What does atoi() really do?

does it convert alpha to integers or does it test for integers?

int atoi(const char *s)

converts s to int

so I can't use use atoi(n) by itself on a new line

n is an array filled with characters

Code:

char *s_num = "123";
int num;

num = atoi(s_num);
/*   num will now have 123   */

what if char *s_num = "hello";

instead of char *s_num = "123";


will num have "hello" in it

Look closely, num has been declared as int, so how can it ever return "hello"??? See help on atoi(). My man page says:

int atoi(const char *nptr);

The atoi() function converts the character string pointed to by the nptr
parameter, up to the first character inconsistent with the format of a
decimal integer, to an integer data type.

Which means, if:

Code:

char *s_num = "123hello";
num = atoi(s_num);

num will have 123.

Thanks your explanation helps a lot, beter than the book I have!!!!!!!!

My pleasure

That's right if i type a word i'll get 0 as the result

Is there a way out of this anormal function of atoi( )?

What do you mean?

what acctually I want to know is that will atoi convert alpha to its ascii number or it has to print 0 if it encounters characters.

No it won't.
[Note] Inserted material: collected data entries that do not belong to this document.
-- ==== Sys2Proof/Tests/Slice0.lean ====
section
/-! SUPPORT. The model's own tests. Expected words and values are from spec/95_test_vectors.md (the section is named at
each group) and from the examples of the rules; nothing is pasted from the model. Then the witnesses: for each
obligation with hypotheses, a state and operands that meet them together, with each clause at a boundary of its range. -/

namespace Sys2Proof.Tests

open Sys2Proof Sys2Proof.Machine Sys2Proof.Claims

/-- The next state, where there is one. -/
def nextOf : Host.Outcome State Fault Refusal → Option State
  | .next s => some s
  | .fault _ => none
  | .refused _ => none

/-- Reset in the reference configuration, with x1 and x2 given and one word placed at `pc`. -/
def start (w : Nat) (x1 x2 : Word) : State :=
  ((State.reset.setReg 1#5 x1).setReg 2#5 x2).withFetchWord 32 w

/-- What one property of the state is after one step. -/
def stepped {α : Type} (s : State) (f : State → α) : Option α := (nextOf (step s)).map f

/-- x3 and `pc` after one step of a word. -/
def x3After (w : Nat) (x1 x2 : Word) : Option (Word × Word) := stepped (start w x1 x2) fun t => (t.reg 3#5, t.pc)

/-- Bytes of memory after one step of a word, with x2 the stored value of L2.5. -/
def bytesAfter (w : Nat) (x1 : Word) (addrs : List Nat) : Option (List Byte) :=
  stepped (start w x1 0x1122334455667788) fun t => addrs.map t.mem.byteAt

/-- The run state, reason and `pc` after one step. -/
def endOf (s : State) : Option (RunState × HaltReason × Word) := stepped s fun t => (t.run, t.haltReason, t.pc)

/-- The reference base with a small memory. -/
def tiny (size : Nat) : Config where
  memBase := 0x80000000#64
  memSize := size

/-- A memory that ends at the top of the address space (program P7). -/
def top : Config where
  memBase := 0xFFFFFFFFFFFFFFF8#64
  memSize := 8

/-- A running core with nothing in memory and slot 0 set. -/
def bare (c : Config) (pc x0 : Word) : State :=
  { State.reset with cfg := c, pc := pc }.setReg 0#5 x0

/-! ### Decoding: one word of every instruction (L2.1 to L2.5) -/

theorem test_decode_add : decode 0x002081B3#32 = .ok (.add 3 1 2) := by decide
theorem test_decode_sub : decode 0x402081B3#32 = .ok (.sub 3 1 2) := by decide
theorem test_decode_sll : decode 0x002091B3#32 = .ok (.sll 3 1 2 0x00) := by decide
theorem test_decode_slt : decode 0x0020A1B3#32 = .ok (.slt 3 1 2 0x00) := by decide
theorem test_decode_sltu : decode 0x0020B1B3#32 = .ok (.sltu 3 1 2 0x00) := by decide
theorem test_decode_xor : decode 0x0020C1B3#32 = .ok (.xor 3 1 2 0x00) := by decide
theorem test_decode_srl : decode 0x0020D1B3#32 = .ok (.srl 3 1 2) := by decide
theorem test_decode_sra : decode 0x4020D1B3#32 = .ok (.sra 3 1 2) := by decide
theorem test_decode_or : decode 0x0020E1B3#32 = .ok (.or 3 1 2 0x00) := by decide
theorem test_decode_and : decode 0x0020F1B3#32 = .ok (.and 3 1 2 0x00) := by decide
theorem test_decode_addi : decode 0xFFF08193#32 = .ok (.addi 3 1 (-1)) := by decide
theorem test_decode_slli : decode 0x01F09193#32 = .ok (.slli 3 1 31 0x00) := by decide
theorem test_decode_slti : decode 0x8000A193#32 = .ok (.slti 3 1 (-2048)) := by decide
theorem test_decode_sltiu : decode 0x7FF0B193#32 = .ok (.sltiu 3 1 2047) := by decide
theorem test_decode_xori : decode 0x00F0C193#32 = .ok (.xori 3 1 15) := by decide
theorem test_decode_srli : decode 0x01F0D193#32 = .ok (.srli 3 1 31) := by decide
theorem test_decode_srai : decode 0x4050D193#32 = .ok (.srai 3 1 5) := by decide
theorem test_decode_ori : decode 0x5550E193#32 = .ok (.ori 3 1 1365) := by decide
theorem test_decode_andi : decode 0x8000F193#32 = .ok (.andi 3 1 (-2048)) := by decide
theorem test_decode_sb : decode 0x80208023#32 = .ok (.sb 1 2 (-2048)) := by decide
theorem test_decode_sh : decode 0xFE209FA3#32 = .ok (.sh 1 2 (-1)) := by decide
theorem test_decode_sw : decode 0x0020A023#32 = .ok (.sw 1 2 0) := by decide
theorem test_decode_sd : decode 0x1020B0A3#32 = .ok (.sd 1 2 257) := by decide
Also realise that the ASCII number of an alpha is not a single digit.

C Standard, 7.20.1 Numeric conversion functions, p306
If the value of the result cannot be represented, the behavior is undefined.

So how a compiler handles atoi() called on a string containing alpha characters is implementation dependent.

Got it!!!!!!

Thanks

A simple alternative to atoi()

Code:

long ConvertString(char* buffer)
{
	char *ptr;
	long result=0;
	int i=0;
	ptr = buffer;
	while(*ptr!='\0')
	{
		result = (result * 10) + (*ptr - '0');
		ptr++;i++;
	}
	return result;
}

This code will work if the data passed to it is in the correct format.

BUT

Realise that this code is not crash proof, it's up to you to add
checks and tests to ensure proper functionality.